Não estou abstraindo nada. Para esmagadora maioria dos que vão a concertos no Brasil os heróis ainda são os pianistas. Existem alguns regentes que já fazem também parte deste gurpo fechadíssimo; com seu “charme e veneno” conseguem ser tão conhecidos (e queridos) quanto os nossos pianistas mais festejados.

Há, evidentemente, os ouvintes estrangeiros: os descendentes de alemães ou os próprios; os norte-americanos, os descendentes de italianos, e outros. São os que garantem parte do público quando aqui chegam os espetáculos de fora. Como todos os públicos, mostra-se tão ou mais preconceituoso; e se garante em conhecimento o que as plateias brasileiras não têm – com raras exceções aplaude com antecedência seus compatriotas; e naturalmente, por serem seus compatriotas.

Faço o juízo pelos muitos estrangeiros que não vi no Cultura Artística no dia da apresentação de Antônio Menezes e do pianista Luiz Fernando Benedini. Fosse o “Prêmio Tchaikovsky” do ano passado um nome complicado certamente muitos estrangeiros iriam. Notem: não quero acrescentar ao preconceito desta gente qualquer queixa nacionalista. Os estrangeiros são tão nostálgicos de suas terras e de seus países quanto quaisquer brasileiros que já viveram no Exterior.

Enquanto novo herói, porém, Antônio Menezes deverá amargar ainda muitas plateias brasileiras não tão lotadas quanto talvez se pudesse supor sua nacionalidade mas, acima de tudo, sua imensa qualidade. E não há dúvida de que o público é ainda pianolatra.

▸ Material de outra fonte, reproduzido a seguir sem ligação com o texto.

/-- The registers of the block at 0x2800. -/
def blockRows10 : List RegRow := [
  ⟨0x2800, 4, 1, [⟨31, 1, .rw, 0, 0, 1⟩, ⟨28, 2, .rw, 0, 0, 3⟩, ⟨8, 6, .rw, 25, 1, 63⟩, ⟨0, 5, .rw, 10, 2, 20⟩]⟩,
  ⟨0x2804, 4, 1, [⟨16, 8, .rw, 150, 0, 255⟩, ⟨8, 8, .rw, 125, 0, 255⟩, ⟨0, 8, .rw, 115, 0, 255⟩]⟩,
  ⟨0x2808, 4, 1, [⟨8, 8, .rw, 90, 0, 255⟩, ⟨0, 8, .rw, 85, 0, 255⟩]⟩,
  ⟨0x280C, 4, 1, [⟨16, 16, .rw, 3435, 1000, 10000⟩, ⟨0, 16, .rw, 1000, 10, 65535⟩]⟩,
  ⟨0x2810, 4, 1, [⟨16, 16, .rw, 3435, 1000, 10000⟩, ⟨0, 16, .rw, 1000, 10, 65535⟩]⟩,
  ⟨0x2814, 4, 1, [⟨0, 16, .rw, 1000, 10, 65535⟩]⟩,
  ⟨0x2818, 4, 1, [⟨24, 4, .ro, 0, 0, 15⟩, ⟨0, 16, .ro, 0, 0, 65535⟩]⟩,
  ⟨0x281C, 4, 1, [⟨16, 16, .ro, 0, 0, 65535⟩, ⟨0, 16, .ro, 0, 0, 65535⟩]⟩,
  ⟨0x2820, 4, 1, [⟨16, 1, .ro, 0, 0, 1⟩, ⟨0, 16, .ro, 0, 0, 65535⟩]⟩,
  ⟨0x2824, 4, 1, [⟨10, 1, .ro, 0, 0, 1⟩, ⟨9, 1, .ro, 0, 0, 1⟩, ⟨8, 1, .ro, 0, 0, 1⟩, ⟨4, 1, .ro, 0, 0, 1⟩, ⟨3, 1, .w1c, 0, 0, 1⟩, ⟨2, 1, .w1c, 0, 0, 1⟩, ⟨1, 1, .w1c, 0, 0, 1⟩, ⟨0, 1, .w1c, 0, 0, 1⟩]⟩,
  ⟨0x2828, 4, 1, [⟨31, 1, .ro, 0, 0, 1⟩, ⟨16, 8, .ro, 0, 0, 255⟩, ⟨8, 8, .ro, 0, 0, 255⟩, ⟨0, 8, .ro, 0, 0, 255⟩]⟩]

/-- The registers of the block at 0x2C00. -/
def blockRows11 : List RegRow := [
  ⟨0x2C00, 4, 1, [⟨1, 1, .lk, 0, 0, 1⟩, ⟨0, 1, .lk, 1, 0, 1⟩]⟩,
  ⟨0x2C04, 4, 1, [⟨26, 1, .ro, 0, 0, 1⟩, ⟨24, 2, .ro, 0, 0, 3⟩, ⟨16, 8, .ro, 255, 0, 255⟩, ⟨8, 8, .ro, 255, 0, 255⟩, ⟨0, 8, .ro, 0, 0, 255⟩]⟩,
  ⟨0x2C08, 4, 1, [⟨0, 32, .w1c, 0, 0, 4294967295⟩]⟩,
  ⟨0x2C0C, 4, 1, [⟨0, 9, .w1c, 0, 0, 511⟩]⟩,
  ⟨0x2C10, 4, 1, [⟨0, 32, .ro, 0, 0, 4294967295⟩]⟩,
  ⟨0x2C14, 4, 1, [⟨0, 9, .ro, 0, 0, 511⟩]⟩,
  ⟨0x2C20, 4, 1, [⟨2, 2, .ro, 0, 0, 3⟩, ⟨0, 2, .lk, 0, 0, 3⟩, ⟨6, 2, .ro, 3, 0, 3⟩, ⟨4, 2, .lk, 3, 0, 3⟩, ⟨10, 2, .ro, 3, 0, 3⟩, ⟨8, 2, .lk, 3, 0, 3⟩, ⟨14, 2, .ro, 0, 0, 3⟩, ⟨12, 2, .lk, 0, 0, 3⟩, ⟨18, 2, .ro, 2, 0, 3⟩, ⟨16, 2, .lk, 2, 0, 3⟩, ⟨22, 2, .ro, 2, 0, 3⟩, ⟨20, 2, .lk, 2, 0, 3⟩, ⟨26, 2, .ro, 3, 0, 3⟩, ⟨24, 2, .lk, 3, 0, 3⟩, ⟨30, 2, .ro, 2, 0, 3⟩, ⟨28, 2, .lk, 2, 0, 3⟩]⟩,
  ⟨0x2C24, 4, 1, [⟨2, 2, .ro, 3, 0, 3⟩, ⟨0, 2, .lk, 3, 0, 3⟩, ⟨6, 2, .ro, 3, 0, 3⟩, ⟨4, 2, .lk, 3, 0, 3⟩, ⟨10, 2, .ro, 1, 0, 3⟩, ⟨8, 2, .lk, 1, 0, 3⟩, ⟨14, 2, .ro, 3, 0, 3⟩, ⟨12, 2, .lk, 3, 0, 3⟩, ⟨18, 2, .ro, 1, 0, 3⟩, ⟨16, 2, .lk, 1, 0, 3⟩, ⟨22, 2, .ro, 1, 0, 3⟩, ⟨20, 2, .lk, 1, 0, 3⟩, ⟨26, 2, .ro, 2, 0, 3⟩, ⟨24, 2, .lk, 2, 0, 3⟩, ⟨30, 2, .ro, 1, 0, 3⟩, ⟨28, 2, .lk, 1, 0, 3⟩]⟩,
  ⟨0x2C28, 4, 1, [⟨2, 2, .ro, 1, 0, 3⟩, ⟨0, 2, .lk, 1, 0, 3⟩, ⟨6, 2, .ro, 2, 0, 3⟩, ⟨4, 2, .lk, 2, 0, 3⟩, ⟨10, 2, .ro, 1, 0, 3⟩, ⟨8, 2, .lk, 1, 0, 3⟩, ⟨14, 2, .ro, 1, 0, 3⟩, ⟨12, 2, .lk, 1, 0, 3⟩, ⟨18, 2, .ro, 2, 0, 3⟩, ⟨16, 2, .lk, 2, 0, 3⟩, ⟨22, 2, .ro, 1, 0, 3⟩, ⟨20, 2, .lk, 1, 0, 3⟩, ⟨26, 2, .ro, 2, 0, 3⟩, ⟨24, 2, .lk, 2, 0, 3⟩, ⟨30, 2, .ro, 1, 0, 3⟩, ⟨28, 2, .lk, 1, 0, 3⟩]⟩,
  ⟨0x2C2C, 4, 1, [⟨2, 2, .ro, 2, 0, 3⟩, ⟨0, 2, .lk, 2, 0, 3⟩, ⟨6, 2, .ro, 1, 0, 3⟩, ⟨4, 2, .lk, 1, 0, 3⟩, ⟨10, 2, .ro, 2, 0, 3⟩, ⟨8, 2, .lk, 2, 0, 3⟩, ⟨14, 2, .ro, 1, 0, 3⟩, ⟨12, 2, .lk, 1, 0, 3⟩, ⟨18, 2, .ro, 1, 0, 3⟩, ⟨16, 2, .lk, 1, 0, 3⟩, ⟨22, 2, .ro, 0, 0, 3⟩, ⟨20, 2, .lk, 0, 0, 3⟩, ⟨26, 2, .ro, 0, 0, 3⟩, ⟨24, 2, .lk, 0, 0, 3⟩, ⟨30, 2, .ro, 1, 0, 3⟩, ⟨28, 2, .lk, 1, 0, 3⟩]⟩,
  ⟨0x2C30, 4, 1, [⟨2, 2, .ro, 2, 0, 3⟩, ⟨0, 2, .lk, 2, 0, 3⟩, ⟨6, 2, .ro, 1, 0, 3⟩, ⟨4, 2, .lk, 1, 0, 3⟩, ⟨10, 2, .ro, 2, 0, 3⟩, ⟨8, 2, .lk, 2, 0, 3⟩, ⟨14, 2, .ro, 0, 0, 3⟩, ⟨12, 2, .lk, 0, 0, 3⟩, ⟨18, 2, .ro, 0, 0, 3⟩, ⟨16, 2, .lk, 0, 0, 3⟩, ⟨22, 2, .ro, 2, 0, 3⟩, ⟨20, 2, .lk, 2, 0, 3⟩, ⟨26, 2, .ro, 2, 0, 3⟩, ⟨24, 2, .lk, 2, 0, 3⟩, ⟨30, 2, .ro, 0, 0, 3⟩, ⟨28, 2, .lk, 0, 0, 3⟩]⟩,
  ⟨0x2C34, 4, 1, [⟨2, 2, .ro, 2, 0, 3⟩, ⟨0, 2, .lk, 2, 0, 3⟩]⟩,
  ⟨0x2C40, 4, 1, [⟨0, 2, .ro, 0, 0, 3⟩, ⟨2, 2, .ro, 0, 0, 3⟩, ⟨4, 2, .ro, 0, 0, 3⟩, ⟨6, 2, .ro, 0, 0, 3⟩, ⟨8, 2, .ro, 0, 0, 3⟩, ⟨10, 2, .ro, 0, 0, 3⟩, ⟨12, 2, .ro, 0, 0, 3⟩, ⟨14, 2, .ro, 0, 0, 3⟩, ⟨16, 2, .ro, 0, 0, 3⟩, ⟨18, 2, .ro, 0, 0, 3⟩, ⟨20, 2, .ro, 0, 0, 3⟩, ⟨22, 2, .ro, 0, 0, 3⟩, ⟨24, 2, .ro, 0, 0, 3⟩, ⟨26, 2, .ro, 0, 0, 3⟩, ⟨28, 2, .ro, 0, 0, 3⟩, ⟨30, 2, .ro, 0, 0, 3⟩]⟩,
  ⟨0x2C44, 4, 1, [⟨0, 2, .ro, 0, 0, 3⟩, ⟨2, 2, .ro, 0, 0, 3⟩, ⟨4, 2, .ro, 0, 0, 3⟩, ⟨6, 2, .ro, 0, 0, 3⟩, ⟨8, 2, .ro, 0, 0, 3⟩, ⟨10, 2, .ro, 0, 0, 3⟩, ⟨12, 2, .ro, 0, 0, 3⟩, ⟨14, 2, .ro, 0, 0, 3⟩, ⟨16, 2, .ro, 0, 0, 3⟩, ⟨18, 2, .ro, 0, 0, 3⟩, ⟨20, 2, .ro, 0, 0, 3⟩, ⟨22, 2, .ro, 0, 0, 3⟩, ⟨24, 2, .ro, 0, 0, 3⟩, ⟨26, 2, .ro, 0, 0, 3⟩, ⟨28, 2, .ro, 0, 0, 3⟩, ⟨30, 2, .ro, 0, 0, 3⟩]⟩,
  ⟨0x2C48, 4, 1, [⟨0, 2, .ro, 0, 0, 3⟩, ⟨2, 2, .ro, 0, 0, 3⟩, ⟨4, 2, .ro, 0, 0, 3⟩, ⟨6, 2, .ro, 0, 0, 3⟩, ⟨8, 2, .ro, 0, 0, 3⟩, ⟨10, 2, .ro, 0, 0, 3⟩, ⟨12, 2, .ro, 0, 0, 3⟩, ⟨14, 2, .ro, 0, 0, 3⟩, ⟨16, 2, .ro, 0, 0, 3⟩]⟩,
  ⟨0x2C50, 4, 1, [⟨0, 8, .rw, 0, 0, 40⟩]⟩,
  ⟨0x2C54, 4, 1, [⟨16, 16, .ro, 0, 0, 65535⟩, ⟨0, 16, .ro, 0, 0, 65535⟩]⟩,
  ⟨0x2C58, 4, 1, [⟨0, 2, .lk, 2, 0, 3⟩, ⟨2, 2, .lk, 2, 0, 3⟩, ⟨4, 2, .lk, 2, 0, 3⟩, ⟨6, 2, .lk, 2, 0, 3⟩, ⟨8, 2, .lk, 2, 0, 3⟩, ⟨10, 2, .lk, 2, 0, 3⟩, ⟨12, 2, .lk, 2, 0, 3⟩, ⟨14, 2, .lk, 2, 0, 3⟩, ⟨16, 2, .lk, 2, 0, 3⟩, ⟨18, 2, .lk, 2, 0, 3⟩, ⟨20, 2, .lk, 2, 0, 3⟩, ⟨22, 2, .lk, 2, 0, 3⟩]⟩,
  ⟨0x2C60, 4, 1, [⟨16, 16, .wo, 0, 0, 65535⟩, ⟨0, 8, .wo, 0, 0, 255⟩]⟩,
  ⟨0x2C64, 4, 1, [⟨10, 1, .ro, 0, 0, 1⟩, ⟨9, 1, .w1c, 0, 0, 1⟩, ⟨8, 1, .w1c, 0, 0, 1⟩, ⟨0, 8, .ro, 0, 0, 255⟩]⟩,
  ⟨0x2C68, 4, 1, [⟨31, 1, .ro, 0, 0, 1⟩, ⟨16, 9, .ro, 0, 0, 511⟩, ⟨0, 8, .rw, 0, 0, 255⟩]⟩,
  ⟨0x2C70, 4, 4, [⟨0, 32, .ro, 0, 0, 4294967295⟩]⟩]

/-- The registers of the block at 0x3000. -/
def blockRows12 : List RegRow := [
  ⟨0x3000, 4, 1, [⟨0, 1, .lk, 0, 0, 1⟩]⟩,
  ⟨0x3004, 4, 1, [⟨0, 32, .wo, 0, 0, 4294967295⟩]⟩,
  ⟨0x3008, 4, 1, [⟨24, 8, .ro, 0, 0, 255⟩, ⟨16, 4, .ro, 15, 0, 15⟩, ⟨8, 4, .ro, 0, 0, 15⟩, ⟨3, 1, .ro, 0, 0, 1⟩, ⟨2, 1, .ro, 0, 0, 1⟩, ⟨1, 1, .ro, 0, 0, 1⟩, ⟨0, 1, .ro, 0, 0, 1⟩]⟩,
  ⟨0x300C, 4, 1, [⟨31, 1, .ro, 0, 0, 1⟩, ⟨24, 2, .ro, 0, 0, 3⟩, ⟨0, 3, .ro, 0, 0, 7⟩, ⟨3, 3, .ro, 0, 0, 7⟩, ⟨6, 3, .ro, 0, 0, 7⟩, ⟨9, 3, .ro, 0, 0, 7⟩, ⟨12, 3, .ro, 0, 0, 7⟩, ⟨15, 3, .ro, 0, 0, 7⟩, ⟨18, 3, .ro, 0, 0, 7⟩, ⟨21, 3, .ro, 0, 0, 7⟩]⟩,
  ⟨0x3010, 4, 1, [⟨0, 10, .lk, 100, 10, 1000⟩]⟩,
  ⟨0x3014, 4, 1, [⟨16, 16, .ro, 0, 0, 65535⟩]⟩,
  ⟨0x3040, 8, 8, [⟨31, 1, .lk, 0, 0, 1⟩, ⟨16, 8, .lk, 0, 0, 255⟩, ⟨0, 16, .lk, 1000, 1, 65000⟩]⟩,
  ⟨0x3044, 8, 8, [⟨24, 8, .ro, 0, 0, 255⟩, ⟨22, 1, .ro, 0, 0, 1⟩, ⟨21, 1, .ro, 0, 0, 1⟩, ⟨20, 1, .ro, 0, 0, 1⟩, ⟨0, 16, .ro, 0, 0, 65535⟩]⟩,
  ⟨0x3080, 4, 1, [⟨31, 1, .ro, 0, 0, 1⟩, ⟨16, 5, .ro, 0, 0, 31⟩, ⟨0, 4, .rw, 0, 0, 15⟩]⟩,
  ⟨0x3090, 4, 16, [⟨0, 32, .ro, 0, 0, 4294967295⟩]⟩]

/-- The registers of the block at 0x3400. -/
def blockRows13 : List RegRow := [
  ⟨0x3400, 4, 1, [⟨0, 4, .rw, 4, 4, 12⟩]⟩,
  ⟨0x3404, 4, 1, [⟨0, 2, .lk, 0, 0, 3⟩]⟩,
  ⟨0x3408, 4, 1, [⟨0, 32, .wo, 0, 0, 4294967295⟩]⟩,
  ⟨0x340C, 4, 1, [⟨31, 1, .ro, 0, 0, 1⟩, ⟨30, 1, .ro, 0, 0, 1⟩, ⟨16, 6, .ro, 0, 0, 63⟩, ⟨8, 5, .ro, 0, 0, 31⟩, ⟨0, 3, .ro, 0, 0, 7⟩]⟩,
  ⟨0x3410, 4, 1, [⟨16, 16, .ro, 0, 0, 65535⟩, ⟨0, 16, .ro, 0, 0, 65535⟩]⟩,
  ⟨0x3414, 4, 1, [⟨0, 16, .rw, 0, 0, 65535⟩]⟩,
  ⟨0x3418, 4, 1, [⟨0, 19, .rw, 0, 0, 524287⟩]⟩,
  ⟨0x341C, 4, 1, [⟨0, 8, .rw, 0, 0, 255⟩]⟩,
  ⟨0x3420, 4, 1, [⟨8, 8, .ro, 0, 0, 255⟩, ⟨0, 8, .ro, 0, 0, 255⟩]⟩,
  ⟨0x3424, 4, 1, [⟨0, 8, .wo, 0, 0, 255⟩]⟩,
  ⟨0x3428, 4, 1, [⟨24, 8, .ro, 0, 0, 255⟩, ⟨8, 8, .ro, 0, 0, 255⟩, ⟨0, 8, .ro, 0, 0, 255⟩]⟩,
  ⟨0x342C, 4, 1, [⟨0, 16, .ro, 0, 0, 65535⟩]⟩,
  ⟨0x3430, 4, 1, [⟨0, 32, .wo, 0, 0, 4294967295⟩]⟩,
  ⟨0x3434, 4, 1, [⟨30, 2, .rw, 2, 0, 3⟩, ⟨24, 5, .rw, 31, 0, 31⟩, ⟨16, 8, .rw, 10, 0, 255⟩, ⟨0, 13, .rw, 1, 1, 4096⟩]⟩,
  ⟨0x3438, 4, 1, [⟨4, 1, .w1c, 0, 0, 1⟩, ⟨3, 1, .ro, 0, 0, 1⟩, ⟨2, 1, .ro, 0, 0, 1⟩, ⟨1, 1, .w1c, 0, 0, 1⟩, ⟨0, 1, .ro, 0, 0, 1⟩]⟩,
  ⟨0x343C, 4, 1, [⟨24, 8, .ro, 0, 0, 255⟩, ⟨16, 8, .ro, 0, 0, 255⟩, ⟨8, 8, .ro, 0, 0, 255⟩, ⟨0, 8, .ro, 0, 0, 255⟩]⟩,
  ⟨0x3440, 4, 1, [⟨0, 32, .ro, 0, 0, 4294967295⟩]⟩,
  ⟨0x3600, 4, 128, [⟨0, 32, .ro, 0, 0, 4294967295⟩]⟩]

/-- The registers of the block at 0x3800. -/
def blockRows14 : List RegRow := [
  ⟨0x3800, 4, 1, [⟨8, 1, .lk, 0, 0, 1⟩, ⟨0, 7, .lk, 44, 8, 119⟩]⟩,
  ⟨0x3804, 4, 1, [⟨24, 8, .ro, 0, 0, 255⟩, ⟨16, 8, .ro, 0, 0, 255⟩, ⟨8, 8, .ro, 0, 0, 255⟩, ⟨0, 8, .ro, 0, 0, 255⟩]⟩,
  ⟨0x3810, 4, 1, [⟨0, 2, .rw, 2, 0, 3⟩]⟩,
  ⟨0x3814, 4, 1, [⟨16, 10, .rw, 352, 16, 1023⟩, ⟨0, 10, .rw, 448, 40, 1023⟩]⟩,
  ⟨0x3818, 4, 1, [⟨16, 10, .rw, 380, 16, 1023⟩, ⟨0, 8, .rw, 24, 4, 255⟩]⟩,
  ⟨0x381C, 4, 1, [⟨24, 8, .ro, 0, 0, 255⟩, ⟨16, 8, .ro, 0, 0, 255⟩, ⟨8, 4, .ro, 0, 0, 15⟩, ⟨3, 1, .w1c, 0, 0, 1⟩, ⟨2, 1, .w1c, 0, 0, 1⟩, ⟨1, 1, .ro, 0, 0, 1⟩, ⟨0, 1, .ro, 0, 0, 1⟩]⟩,
  ⟨0x3840, 4, 8, [⟨24, 7, .ro, 0, 0, 127⟩, ⟨16, 8, .ro, 0, 0, 255⟩, ⟨12, 4, .ro, 0, 0, 15⟩, ⟨8, 2, .ro, 0, 0, 3⟩, ⟨0, 3, .ro, 0, 0, 7⟩]⟩,
  ⟨0x3880, 4, 1, [⟨31, 1, .wo, 0, 0, 1⟩, ⟨30, 1, .ro, 0, 0, 1⟩, ⟨29, 1, .w1c, 0, 0, 1⟩, ⟨28, 1, .rw, 0, 0, 1⟩, ⟨24, 4, .ro, 0, 0, 15⟩, ⟨16, 6, .rw, 0, 0, 32⟩, ⟨8, 6, .rw, 0, 0, 32⟩, ⟨0, 7, .rw, 0, 0, 127⟩]⟩,
  ⟨0x3890, 4, 8, [⟨0, 32, .rw, 0, 0, 4294967295⟩]⟩,
  ⟨0x38C0, 4, 1, [⟨24, 8, .ro, 0, 0, 255⟩, ⟨16, 8, .ro, 0, 0, 255⟩, ⟨8, 2, .ro, 0, 0, 3⟩, ⟨2, 1, .w1c, 0, 0, 1⟩, ⟨1, 1, .ro, 0, 0, 1⟩, ⟨0, 1, .ro, 0, 0, 1⟩]⟩]

/-- The registers of the block at 0x3C00. -/
def blockRows15 : List RegRow := [
  ⟨0x3C00, 4, 1, [⟨0, 8, .lk, 60, 1, 255⟩]⟩,
  ⟨0x3C04, 4, 1, [⟨3, 1, .ro, 0, 0, 1⟩, ⟨2, 1, .ro, 0, 0, 1⟩, ⟨1, 1, .ro, 0, 0, 1⟩, ⟨0, 1, .ro, 0, 0, 1⟩]⟩,
  ⟨0x3C08, 4, 1, [⟨0, 32, .wo, 0, 0, 4294967295⟩]⟩,
  ⟨0x3C0C, 4, 1, [⟨16, 16, .ro, 0, 0, 65535⟩, ⟨8, 3, .ro, 0, 0, 7⟩, ⟨5, 1, .w1c, 0, 0, 1⟩, ⟨4, 1, .ro, 0, 0, 1⟩, ⟨0, 2, .ro, 0, 0, 3⟩]⟩,
  ⟨0x3C10, 4, 4, [⟨0, 32, .ro, 0, 0, 4294967295⟩]⟩,
  ⟨0x3C20, 4, 1, [⟨0, 32, .wo, 0, 0, 4294967295⟩]⟩,
  ⟨0x3C24, 4, 1, [⟨31, 1, .ro, 0, 0, 1⟩, ⟨16, 1, .ro, 0, 0, 1⟩, ⟨0, 8, .ro, 0, 0, 255⟩]⟩,
  ⟨0x3C28, 4, 1, [⟨0, 32, .ro, 0, 0, 4294967295⟩]⟩,
  ⟨0x3C2C, 4, 1, [⟨0, 32, .ro, 0, 0, 4294967295⟩]⟩,
  ⟨0x3C30, 4, 1, [⟨16, 16, .ro, 0, 0, 65535⟩, ⟨8, 8, .ro, 0, 0, 255⟩, ⟨0, 8, .ro, 0, 0, 255⟩]⟩,
  ⟨0x3C40, 4, 32, [⟨0, 32, .rw, 0, 0, 4294967295⟩]⟩]

/-- The registers of the block at 0x4000. -/
def blockRows16 : List RegRow := [
  ⟨0x4000, 4, 1, [⟨0, 9, .rw, 0, 0, 511⟩]⟩,
  ⟨0x4004, 4, 1, [⟨0, 32, .ro, 0, 0, 4294967295⟩]⟩,
  ⟨0x4008, 4, 1, [⟨0, 9, .wo, 0, 0, 511⟩]⟩,
  ⟨0x400C, 4, 1, [⟨31, 1, .ro, 0, 0, 1⟩, ⟨3, 3, .ro, 0, 0, 7⟩, ⟨1, 1, .ro, 0, 0, 1⟩, ⟨0, 1, .ro, 0, 0, 1⟩]⟩,
  ⟨0x4010, 4, 1, [⟨0, 32, .ro, 0, 0, 4294967295⟩]⟩,
  ⟨0x4018, 4, 1, [⟨0, 9, .rw, 0, 0, 511⟩]⟩,
  ⟨0x401C, 4, 1, [⟨0, 32, .rw, 0, 0, 4294967295⟩]⟩,
  ⟨0x4020, 4, 1, [⟨0, 32, .wo, 0, 0, 4294967295⟩]⟩,
  ⟨0x4024, 4, 1, [⟨31, 1, .ro, 0, 0, 1⟩, ⟨4, 1, .w1c, 0, 0, 1⟩, ⟨0, 4, .ro, 0, 0, 15⟩]⟩,
  ⟨0x4028, 4, 1, [⟨16, 1, .ro, 0, 0, 1⟩, ⟨2, 7, .ro, 0, 0, 127⟩, ⟨1, 1, .ro, 0, 0, 1⟩, ⟨0, 1, .ro, 1, 0, 1⟩]⟩]

/-- The registers of the block at 0x4400. -/
def blockRows17 : List RegRow := [
  ⟨0x4400, 4, 1, [⟨0, 7, .lk, 22, 22, 100⟩]⟩,
  ⟨0x4404, 4, 1, [⟨16, 16, .ro, 0, 0, 65535⟩, ⟨4, 12, .ro, 3300, 0, 4095⟩, ⟨3, 1, .w1c, 0, 0, 1⟩, ⟨2, 1, .ro, 0, 0, 1⟩, ⟨1, 1, .ro, 0, 0, 1⟩, ⟨0, 1, .ro, 0, 0, 1⟩]⟩,
  ⟨0x4408, 4, 1, [⟨16, 16, .ro, 0, 0, 65535⟩, ⟨8, 8, .ro, 0, 0, 255⟩, ⟨4, 4, .ro, 0, 0, 15⟩, ⟨0, 4, .ro, 0, 0, 15⟩]⟩,
  ⟨0x440C, 4, 1, [⟨0, 14, .rw, 0, 0, 16383⟩]⟩,
  ⟨0x4410, 4, 1, [⟨0, 32, .ro, 0, 0, 4294967295⟩]⟩]

/-- The registers of the block at 0x4800. -/
def blockRows18 : List RegRow := [
  ⟨0x4800, 4, 1, [⟨0, 1, .lk, 1, 0, 1⟩]⟩,
  ⟨0x4804, 4, 1, [⟨0, 32, .wo, 0, 0, 4294967295⟩]⟩,
  ⟨0x4808, 4, 1, [⟨31, 1, .ro, 0, 0, 1⟩, ⟨28, 3, .ro, 0, 0, 7⟩, ⟨24, 1, .ro, 0, 0, 1⟩, ⟨16, 8, .ro, 0, 0, 255⟩, ⟨12, 4, .ro, 0, 0, 15⟩, ⟨0, 12, .ro, 0, 0, 4095⟩]⟩,
  ⟨0x480C, 4, 1, [⟨0, 20, .ro, 0, 0, 1048575⟩]⟩,
  ⟨0x4810, 4, 2, [⟨31, 1, .ro, 0, 0, 1⟩, ⟨30, 1, .ro, 0, 0, 1⟩, ⟨29, 1, .ro, 0, 0, 1⟩, ⟨8, 8, .ro, 0, 0, 255⟩, ⟨0, 8, .ro, 0, 0, 255⟩]⟩,
  ⟨0x4820, 4, 1, [⟨31, 1, .ro, 0, 0, 1⟩, ⟨16, 7, .ro, 0, 0, 127⟩, ⟨0, 6, .rw, 0, 0, 63⟩]⟩,
  ⟨0x4830, 4, 4, [⟨0, 32, .ro, 0, 0, 4294967295⟩]⟩,
  ⟨0x4900, 4, 64, [⟨0, 32, .rw, 0, 0, 4294967295⟩]⟩,
  ⟨0x4A00, 4, 1, [⟨0, 19, .wo, 0, 0, 524287⟩]⟩]

/-- The registers of block `b`, 0 (SYS) to 18 (UPD) (R9); none beyond. -/
def blockRows (b : Nat) : List RegRow :=
  match b with
  | 0 => blockRows0
  | 1 => blockRows1
  | 2 => blockRows2
  | 3 => blockRows3
  | 4 => blockRows4
  | 5 => blockRows5
  | 6 => blockRows6
  | 7 => blockRows7
  | 8 => blockRows8
  | 9 => blockRows9
  | 10 => blockRows10
  | 11 => blockRows11
  | 12 => blockRows12
  | 13 => blockRows13
  | 14 => blockRows14
  | 15 => blockRows15
  | 16 => blockRows16
  | 17 => blockRows17
  | 18 => blockRows18
  | _ => []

Este, aliás, o grande problema: a ignorância e, por via de consequência, o colonialismo cultural a que todos estamos submetidos de uma forma ou de outra. Os músicos brasileiros das nossas orquestras já se deram conta disso. Entre os mais jovens não é difícil ouvir o juízo de que fulano ou beltrano (seus colegas evidentemente), é “colonizado”. Por tal, existe uma gama de prejuízos; mas existe também a indiscutível identificação de uma realidade – dos professores das faculdades de música aos regentes de orquestra, quase todos pensam sempre no alvará do Exterior para se manifestar. Não estranha evidentemente que Antônio Menezes não seja até mesmo ele herói dos seus próprios colegas.

As mentes colonizadas são, em todo o caso, muito frequentes; muito mais do que possa supor a ideia de que o nosso melhor músico – pelo menos o mais perfeito – não tenha, afinal, tantos admiradores quanto se poderia supor. Começa pelo fato mesmo de que nossos compositores ou regentes quase não vão a concertos das orquestras brasileiras. Tenho amigos, professores de música, que jamais entram numa sala de concertos para ouvirem a Estadual ou a Municipal. Existem outros que deblateram contra o governo o tempo todo. Nunca os vi discutirem com os trabalhadores da música – os instrumentistas – a situação concreta em que todos estão.

Quando órgãos como a Secretaria de Cultura do Estado, como é o caso da nossa, investem em redundâncias, levando professores de “educação artística” (?) para ouvirem música de consumo em Campos de Jordão – quando isso poderia ser feito ligando-se o rádio aqui em São Paulo mesmo, –, os equívocos menores são as escolas superiores de música a discutirem teoria musical sem formarem um único instrumentista:

Antonio Menezes é um sinal dos tempos. Permito-me ao otimismo de considerar que, não obstante os erros e os equívocos, sem falar nas instituições de ensino de música que não fazem nada por ela, as coisas podem melhorar. Já não temos só grandes pianistas. Resta esperar, porém, que daqui por diante pianistas – os realmente grandes – disponham-se a tocar com Antonio Menezes. Acalento o sonho de ver um Nélson Freire ao lado deste grande músico. Grandes artistas não são excludentes – muito pelo contrário. Se a contrapartida de Antonio Menezes nas mazelas que todos conhecem parece uma força desigual, o projeto da grande arte pode ser maior. Não custa acreditar que com a existência de um dos maiores violoncelistas do mundo, entre nós, não devamos ter a ambição ode ver nossos jovens na trilha deste grande músico.

A propósito, e para terminar: escrevi que Menezes não fazia parte de uma família de músicos. Não sei de seus avós – mas seu pai e seus irmãos são musicistas. Fica a retificação.